Kilpatrick Stockton LLP, Charlotte, NC, Raleigh, NC, Washington, DC, Atlanta, GA

On July 22, 2010, the Departments of Labor, Treasury, and Health and Human Services (the "Departments") issued another round of guidance implementing the Affordable Care Act group health plan provisions. The interim final rules (the "Rules") address the provisions of the Affordable Care Act relating to the internal claims and appeals and external review processes under §2719 of the Public Health Service Act. These requirements apply only to non-grandfathered health plans as of the first plan year beginning after September 23, 2010 (for calendar year plans, January 1, 2011).  This Commentary addresses only those provisions in the Rules concerning group health plans and health insurance coverage sponsored by employers.  However, it does not address the provisions in the Rules that relate to individual health coverage.

Although group health plans subject to ERISA must already comply with uniform standards for handling claims and appeals for benefits, the Rules provide additional requirements that must be incorporated into these internal claims procedures. One major change for group health plans is that the Rules add a right to appeal decisions to an outside, independent reviewer either pursuant to a State external review process or, for self-insured plans not subject to those State rules, a federal process.

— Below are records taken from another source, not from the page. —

/-! ## Lane groups (R169) -/

/-- Whether a strand of a resident row executes on a lane group. -/
def State.groupUsed (s : State) (c grp : Nat) : Bool :=
  (s.residents c []).any fun p => (s.pack p).rows.any fun w =>
    (List.range w.width.grant.toNat).any fun k => decide (laneAt (s.core c).healthy w.width.grant.toNat k / 8 = grp)

/-- LANE_GROUP_GATE: an unused group is gated. Only timing changes. -/
def execLaneGroupGate (c grp : Nat) (s : State) : Result State :=
  if s.groupUsed c grp then .next s
  else .next (s.modCore c fun k => { k with gated := k.gated ||| BitVec.ofNat 4 (2 ^ (grp % 4)) })

/-- LANE_GROUP_WAKE: the group wakes. -/
def execLaneGroupWake (c grp : Nat) (s : State) : Result State :=
  .next (s.modCore c fun k => { k with gated := k.gated &&& ~~~(BitVec.ofNat 4 (2 ^ (grp % 4))) })

/-! ## The L2 slice (R318, R324–R328) -/

/-- A transaction: a row's, or with no row its speculative pack's. -/
abbrev TxRef := Nat × Option Nat

/-- The transactions with tentative lines in a cluster's slice: where each stands and its lines (R315, R431). -/
def State.clusterTxs (s : State) (cluster : Nat) : List (TxRef × List Nat) :=
  let live := fun (t : Tx) => if t.doomed.isSome then [] else t.lines.map fun x => x.line
  (List.range s.packs.length).flatMap fun p =>
    let k := s.pack p
    if k.core / 4 ≠ cluster ∨ k.life ≠ .resident then []
    else
      match k.ospec with
      | some o => [((p, none), live o.tx)]
      | none => k.rows.mapIdx fun r w => ((p, some r), (w.tx.map live).getD [])

/-- Doom one transaction with a status unless it is doomed already (R432), its copy of a line poisoned where asked (R326). -/
def State.doomTx (s : State) (x : TxRef) (line status : Nat) (bad : Bool) : State :=
  let hit := fun (t : Tx) =>
    { t with lines := t.lines.map (fun y => if y.line = line then { y with bad := y.bad || bad } else y),
             doomed := some (t.doomed.getD (BitVec.ofNat 64 status)) }
  match x.2 with
  | none => s.modPack x.1 fun k => { k with ospec := k.ospec.map fun o => { o with tx := hit o.tx } }
  | some r => s.modRow x.1 r fun w => { w with tx := w.tx.map hit }

/-- The transactions of a cluster that hold a tentative copy of a line. -/
def State.holders (s : State) (cluster line : Nat) : List TxRef :=
  ((s.clusterTxs cluster).filter fun x => x.2.contains line).map fun x => x.1

/-- A bank loses a way: a set left with more tentative lines than it may hold loses the transaction of one of them to overflow
(R327), and another while it still holds too many. -/
def State.overflowSet (s : State) (cluster bank set : Nat) : Nat → State
  | 0 => s
  | n + 1 =>
    let l := (s.clusterTxs cluster).flatMap fun x =>
      (x.2.filter fun y => decide (bankOf y = bank ∧ setOf y = set)).map fun y => (x.1, y)
    if s.waysOf cluster bank - 4 < l.length then
      match l[s.pick (9300 + set) l.length]? with
      | some x => (s.doomTx x.1 x.2 2 false).overflowSet cluster bank set n
      | none => s
    else s
def State.overflowSets (s : State) (cluster bank : Nat) : State :=
  (List.range 256).foldl (fun (s : State) set => s.overflowSet cluster bank set 12) s

/-- A way meets a retirement condition (R327, R328). -/
def State.retireWay (s : State) (cluster bank way : Nat) : State :=
  if s.waysOf cluster bank ≤ 5 then
    (List.range 4).foldl (fun (s : State) i => s.markCore (4 * cluster + i))
      (s.modCluster cluster fun k => { k with failed := true })
  else (s.modCluster cluster fun k => { k with waysOut := setIns k.waysOut (16 * bank + way) }).overflowSets cluster bank

/-- A dirty or tentative copy of a line is lost (R326, R432): the transaction whose copy it was is doomed, or the line is
poisoned. Which copy the struck way held is a free choice among those the slice may hold. DESIGN CHOICE: so too where a tag error strikes,
of which R326 names only a dirty line (log 141). -/
def State.l2Poison (s : State) (cluster line : Nat) : State :=
  let l := s.holders cluster line
  match l[s.pick 9206 (l.length + 1)]? with
  | some x => s.doomTx x line 1 true
  | none => { s with poison := setIns s.poison line }

/-- Whether a way of a bank is in service. -/
def State.wayIn (s : State) (cluster bank way : Nat) : Bool :=
  decide (cluster < 64 ∧ bank < 32 ∧ way < 16) &&
  !((s.clusters.getD cluster Cluster.reset).waysOut.contains (16 * bank + way))

/-- L2_ERROR (R326–R328): in a way in service, which holds lines of its bank only. DESIGN CHOICE: errors in dirty data and in tags
count for their way too, as R326 says of the others (log 140). -/
def execL2Error (cluster bank way : Nat) (kind : L2ErrorKind) (line : Nat) (s : State) : Result State :=
  if !s.wayIn cluster bank way || decide (bankOf line ≠ bank) then .next s else
  let key := 16 * bank + way
  let s1 := s.modCluster cluster fun k => { k with errors := tset k.errors key ((tget k.errors key).getD 0 + 1) }
  .next (match kind with
    | .correctable =>
      let s2 := s1.modCluster cluster fun k => { k with recent := noteTime k.recent key s.cycle }
      if 16 ≤ timesOf (s2.clusters.getD cluster Cluster.reset).recent key then s2.retireWay cluster bank way else s2
    | .uncorrectableClean persistent => if persistent then s1.retireWay cluster bank way else s1
    | .uncorrectableDirty persistent =>
      let s2 := s1.l2Poison cluster line
      if persistent then s2.retireWay cluster bank way else s2
    | .tag dirty => if dirty then s1.l2Poison cluster line else s1)

/-- BENES_PARITY_ERROR (R318): the pass is repeated and the error counted; a second failure marks the core. -/
def execBenesParityError (c : Nat) (again : Bool) (s : State) : Result State :=
  let s1 := s.modCore c fun k => { k with networkErrors := k.networkErrors + 1 }
  .next (if again then s1.markCore c else s1)

/-- PAGE_WALK (R324, R325, R397–R402): a walk reads the tables, sets A and D as the access needs and fills the TLBs; a fault
changes nothing. -/
def execPageWalk (c ctx : Nat) (va : BitVec 64) (k : AccessKind) (user : Bool) (s : State) : Result State :=
  if !canonical va then .next s
  else
    match s.walkFill c ctx va k user with
    | .ok (_, s') => .next s'
    | .error _ => .next s

/-- A translation held in a cluster's TLBs is dropped from all of them, so that the next access it served walks anew (R325). -/
def State.dropTlb (s : State) (cluster : Nat) (e : TlbEntry) : State :=
  let same := fun (y : TlbEntry) => decide (y.part = e.part ∧ y.asid = e.asid ∧ y.page = e.page ∧ y.size = e.size)
  let keep := fun (l : List TlbEntry) => l.filter fun y => !same y
  let s := s.modCluster cluster fun k => { k with tlb := keep k.tlb }
  (List.range 4).foldl (fun (s : State) i => s.modCore (4 * cluster + i) fun k => { k with tlb := keep k.tlb }) s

These procedures will result in greater costs in administering employer health plans and, possibly, an increase in civil actions if there is a failure to follow each additional step required during the claims and review process. Employers with self-funded plans that are not grandfathered plans should review their administrative services agreements to reflect these new procedures and address which party will bear liability for any failure to strictly adhere to these new requirements. Employers currently assessing whether to take the steps necessary to remain a grandfathered plan, at least for 2011, should take these rules into consideration in making that decision.

Internal Claims and Appeals (PHSA Section 2719)  

A non-grandfathered group health plan and a health insurance issuer offering group health insurance coverage must incorporate the standards established by the Secretary of Labor in its internal claims and appeals processes, as described in the Rules.  As a baseline, group health plans and group health insurance issuers must follow the DOL claims procedure regulations applicable under ERISA that were issued in 2000 (pursuant to 29 CFR 2560.503-1). In addition, the Rules provide six additional rules to follow, plus a maintenance of coverage rule pending an appeal. Thus, plan sponsors will need to work closely with their third-party administrators to make certain that the new claims and appeals rules are added to non-grandfathered plans for 2011. In addition, because eligibility claims are also subject to the new Rules, plan sponsors may need to revise their internal processes for handling eligibility claims and appeals.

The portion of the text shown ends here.